126, 130 (5th Cir. 1959). Because the liberal federal pleading rules generally require only that a pleading gives fair notice and enables the opposing party to prepare a response, courts generally disfavor motions for a more definite statement. See LSF7 NPL V Trust v. Flagstar Bank, FSB, 2012 WL 3867106, at *2 (N.D. Tex. 2012) (citing Russell v. Grace Presbyterian Vill., 2005 WL 1489579, at *3 (N.D. Tex. 2005)); see also 5C CHARLES ALAN WRIGHT & ARTHUR R. MILLER, FEDERAL PRACTICE AND PROCEDURE § 1377 (3d ed. 2004) (compiling cases).
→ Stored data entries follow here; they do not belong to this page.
/-- The store commands declare drives and namespaces, delete them, list, read and pin objects as stated (R233, R234, R235,
R386, R387, R388, R389, R390, R391, R392). -/
def Obligations.StoreCommandsAnswerAndTakeEffect : Prop := ∀ (s v : State) (r : Request), v = s.judged r →
  (∀ ds n bs, s.Admits cmdDriveDeclare r → s.Lists r ds n → bs.length = n → 16 ≤ n → driveOffset (driveCount bs) ≤ n →
    (driveRange bs = none → v.driveConflict bs = none → ∃ t u w, exec (.driveDeclare r) s = .next t ∧ s.AwaitsList t cmdDriveDeclare r
      ∧ exec (.hostDmaDone r.channel r.token ds) t = .next u ∧ s.AwaitsBuffer u cmdDriveDeclare r (.input n) false
      ∧ exec (.hostDmaDone r.channel r.token bs) u = .next w ∧ w.Recorded r .ok stageCompletion [] ∧ s.Untouched w
      ∧ w.deferred = s.deferred ++ [⟨0x080A, r, bs⟩]
      ∧ (v.carryOut ⟨0x080A, r, bs⟩).cap = { v.cap with drivesHeld := driveSetOf bs, drivesDurable := driveSetOf bs }) ∧
    (∀ o, driveRange bs = some o → ∃ t u w, exec (.driveDeclare r) s = .next t ∧ s.AwaitsList t cmdDriveDeclare r
      ∧ exec (.hostDmaDone r.channel r.token ds) t = .next u ∧ exec (.hostDmaDone r.channel r.token bs) u = .next w
      ∧ s.Refuses w r .errRange (0x80000000 + o) []) ∧
    (∀ o, driveRange bs = none → v.driveConflict bs = some o → ∃ t u w, exec (.driveDeclare r) s = .next t ∧ s.AwaitsList t cmdDriveDeclare r
      ∧ exec (.hostDmaDone r.channel r.token ds) t = .next u ∧ exec (.hostDmaDone r.channel r.token bs) u = .next w
      ∧ s.Refuses w r .errConflict o [])) ∧
  (∀ n : Fin 32, s.Admits cmdNamespaceDeclare r → nsDeclareRange r = none → r.u 0 1 = n.val → v.domainOn 51 = true →
    (∀ m ∈ nsMembers r, ∀ e ∈ v.cap.drives.entries, e.drive = m.1 → m.2 + r.u 8 8 ≤ e.capacity.toNat) →
    (v.cap.namespaces[n].mode = .undeclared → noRepeats ((nsMembers r).map (·.1)) = true →
      (∀ m ∈ nsMembers r, (∃ e ∈ v.cap.drives.entries, e.drive = m.1) ∧ v.cap.driveFailed[m.1] = false ∧ v.cap.driveBad[m.1] = false
        ∧ ∀ x ∈ v.extents, x.1 = m.1 → x.2.1 + x.2.2 ≤ m.2 ∨ m.2 + r.u 8 8 ≤ x.2.1) →
      ((v.cap.namespaces.toList.filter (fun x => x.mode != .undeclared)).map StoreNamespace.capacity).sum + (declaredNamespace r).capacity ≤ 2 ^ 48 →
      ∃ t, exec (.namespaceDeclare r) s = .next t ∧ s.Answers t r .accepted (zeros 8) (some 0x080B)
        ∧ (v.carryOut ⟨0x080B, r, []⟩).cap.namespaces = v.cap.namespaces.set n { declaredNamespace r with mode := .ok }
        ∧ (declaredNamespace r).members = nsMembers r ∧ (declaredNamespace r).extent = r.u 8 8 ∧ (declaredNamespace r).retain = r.u 4 4
        ∧ (declaredNamespace r).mirror = decide (r.u 1 1 = 1)) ∧
    (v.cap.namespaces[n].mode ≠ .undeclared → ∃ t, exec (.namespaceDeclare r) s = .next t ∧ s.Refuses t r .errConflict 0 (zeros 8))) ∧
  (∀ n : Fin 32, s.Admits cmdNamespaceDelete r → r.zero 1 3 = true → r.u 0 1 = n.val → v.domainOn 51 = true →
    (v.namespaceBusy n = false → (∀ o ∈ v.cap.namespaces[n].objects, o.pinned = false) → ∃ t, exec (.namespaceDelete r) s = .next t
      ∧ s.Answers t r .accepted [] (some 0x080C) ∧ (v.carryOut ⟨0x080C, r, []⟩).cap.namespaces[n].mode = .undeclared
      ∧ (v.carryOut ⟨0x080C, r, []⟩).cap.namespaces[n].objects = []
      ∧ ∀ k : Fin 32, k ≠ n → (v.carryOut ⟨0x080C, r, []⟩).cap.namespaces[k] = v.cap.namespaces[k]) ∧
    (∀ o ∈ v.cap.namespaces[n].objects, o.pinned = true → v.namespaceBusy n = false → ∃ t, exec (.namespaceDelete r) s = .next t
      ∧ s.Refuses t r .errConflict 0 []) ∧
    ((∃ x ∈ v.cap.captures, x.entry.namespace_ = n) → ∃ t, exec (.namespaceDelete r) s = .next t ∧ s.Refuses t r .errState 0 [])) ∧
  (∀ n : Fin 32, s.Admits cmdStoreStatus r → r.zero 1 3 = true → r.u 0 1 = n.val → ∃ t, exec (.storeStatus r) s = .next t
    ∧ s.Answers t r .ok (padTo 64 (v.storeStatus n)) none) ∧
  (∀ ds n xs, s.Admits cmdObjectList r → cmdObjectList.range r = none → s.Lists r ds n →
    xs = (v.knownObjects.filter (fun x => decide (r.u 8 8 ≤ x.1) && (r.u 20 1 == 255 || r.u 20 1 == x.2.1))).take (r.u 16 4) →
    ((xs.flatMap (fun x => x.2.2)).length ≤ n → xs.flatMap (fun x => x.2.2) ≠ [] → ∃ t u, exec (.objectList r) s = .next t
      ∧ s.AwaitsList t cmdObjectList r ∧ exec (.hostDmaDone r.channel r.token ds) t = .next u
      ∧ s.Returns u cmdObjectList r (xs.flatMap (fun x => x.2.2)) (leBytes 4 xs.length ++ zeros 4)) ∧
    (xs = [] → ∃ t u, exec (.objectList r) s = .next t ∧ s.AwaitsList t cmdObjectList r
      ∧ exec (.hostDmaDone r.channel r.token ds) t = .next u ∧ u.Recorded r .ok stageCompletion (zeros 8) ∧ s.Untouched u) ∧
    (n < (xs.flatMap (fun x => x.2.2)).length → ∃ t u, exec (.objectList r) s = .next t ∧ s.AwaitsList t cmdObjectList r
      ∧ exec (.hostDmaDone r.channel r.token ds) t = .next u ∧ s.Refuses u r .errLength 0xFFFFFFFD (zeros 8))) ∧
  (∀ ds n, s.Admits cmdObjectRead r → cmdObjectRead.range r = none → s.Lists r ds n → v.domainOn 51 = true →
    (∀ k o, v.findObject (r.u 8 8) = some (k, o) → r.u 16 8 + r.u 24 4 ≤ o.length → r.u 24 4 ≤ n → ∃ t u, exec (.objectRead r) s = .next t
      ∧ s.AwaitsList t cmdObjectRead r ∧ exec (.hostDmaDone r.channel r.token ds) t = .next u ∧ u.Recorded r .accepted 0 (zeros 8)
      ∧ s.ChangesOnly u [.channels, .requests, .cap] ∧ (s.deferred = [] → u.outstanding (.read r) = true
        ∨ s.AwaitsBuffer u cmdObjectRead r (.output (padTo (r.u 24 4) ((o.content.drop (r.u 16 8)).take (r.u 24 4)))
            (leBytes 4 (r.u 24 4) ++ zeros 4)) true)) ∧
    (v.findObject (r.u 8 8) = none → v.openCapture (r.u 8 8) = none → ∃ t u, exec (.objectRead r) s = .next t
      ∧ s.AwaitsList t cmdObjectRead r ∧ exec (.hostDmaDone r.channel r.token ds) t = .next u ∧ s.Refuses u r .errRange 8 (zeros 8)) ∧
    (∀ c, v.findObject (r.u 8 8) = none → v.openCapture (r.u 8 8) = some c → r.u 16 8 + r.u 24 4 ≤ c.length → ∃ t u, exec (.objectRead r) s = .next t
      ∧ s.AwaitsList t cmdObjectRead r ∧ exec (.hostDmaDone r.channel r.token ds) t = .next u ∧ s.Refuses u r .errState 0 (zeros 8))) ∧
  (∀ k o, s.Admits cmdObjectPin r → r.u 8 1 ≤ 2 → r.zero 9 7 = true → v.domainOn 51 = true → v.findObject (r.u 0 8) = some (k, o) →
    (r.u 8 1 ≤ 1 → ∃ t, exec (.objectPin r) s = .next t ∧ s.Answers t r .accepted [] (some 0x0810)
      ∧ ∀ x ∈ (v.carryOut ⟨0x0810, r, []⟩).cap.namespaces[k].objects, x.sequence = r.u 0 8 → x.pinned = decide (r.u 8 1 = 0)) ∧
    (r.u 8 1 = 2 → o.pinned = false → o.sealRtc + v.cap.namespaces[k].retain < v.rtcNow → v.underRead (r.u 0 8) = false →
      ∃ t, exec (.objectPin r) s = .next t ∧ s.Answers t r .accepted [] (some 0x0810)
        ∧ ∀ x ∈ (v.carryOut ⟨0x0810, r, []⟩).cap.namespaces[k].objects, x.sequence ≠ r.u 0 8 ∧ x ∈ v.cap.namespaces[k].objects) ∧
    (r.u 8 1 = 2 → (o.pinned = true ∨ v.rtcNow ≤ o.sealRtc + v.cap.namespaces[k].retain ∨ v.underRead (r.u 0 8) = true) →
      ∃ t, exec (.objectPin r) s = .next t ∧ s.Refuses t r .errState 0 []))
III. THE COURT DENIES THE MOTION FOR MORE DEFINITE STATEMENT As an initial matter, the Court denies CarrollClean’s motion for more definite statement because the text of Rule 12(e) makes clear the requested relief is not available when no responsive pleading is allowed. See Travelers Indem. Co. of Conn. v. Presbyterian Healthcare Res., 313 F. Supp. 2d 648, 653 (N.D. Tex. 2004) (noting “Rule

7(a) does not permit a responsive pleading to an affirmative defense or answer unless the court orders one”); see also WRIGHT & MILLER, supra, § 1376 (explaining that a Rule 12(e) motion should not be directed at a pleading that contains no claim for relief, such as an answer containing affirmative defenses, unless a court orders a reply). ACE’s answer asserts several affirmative defenses but raises no counterclaims. Because CarrollClean is

not allowed a responsive pleading, relief under Rule 12(e) is unavailable. Thus, the Court denies the motion for more definite statement. IV. THE COURT DENIES THE MOTION TO STRIKE The Court proceeds to analyze each of CarrollClean’s requests to strike an affirmative defense below, keeping in mind that striking a pleading is disfavored. Because

each affirmative defense meets the fair notice pleading standard and is undeniably related to the controversy in this case, the Court denies the motion as to each affirmative defense. A. The Court Denies CarrollClean’s Motion to Strike ACE’s First Affirmative Defense The Court denies CarrollClean’s motion to strike ACE’s first affirmative defense of failure to state a claim upon which relief can be granted. Rule 12(h)(2)(A) explicitly allows this defense to be raised in a responsive pleading. FED. R. CIV. P. 12(h)(2)(A).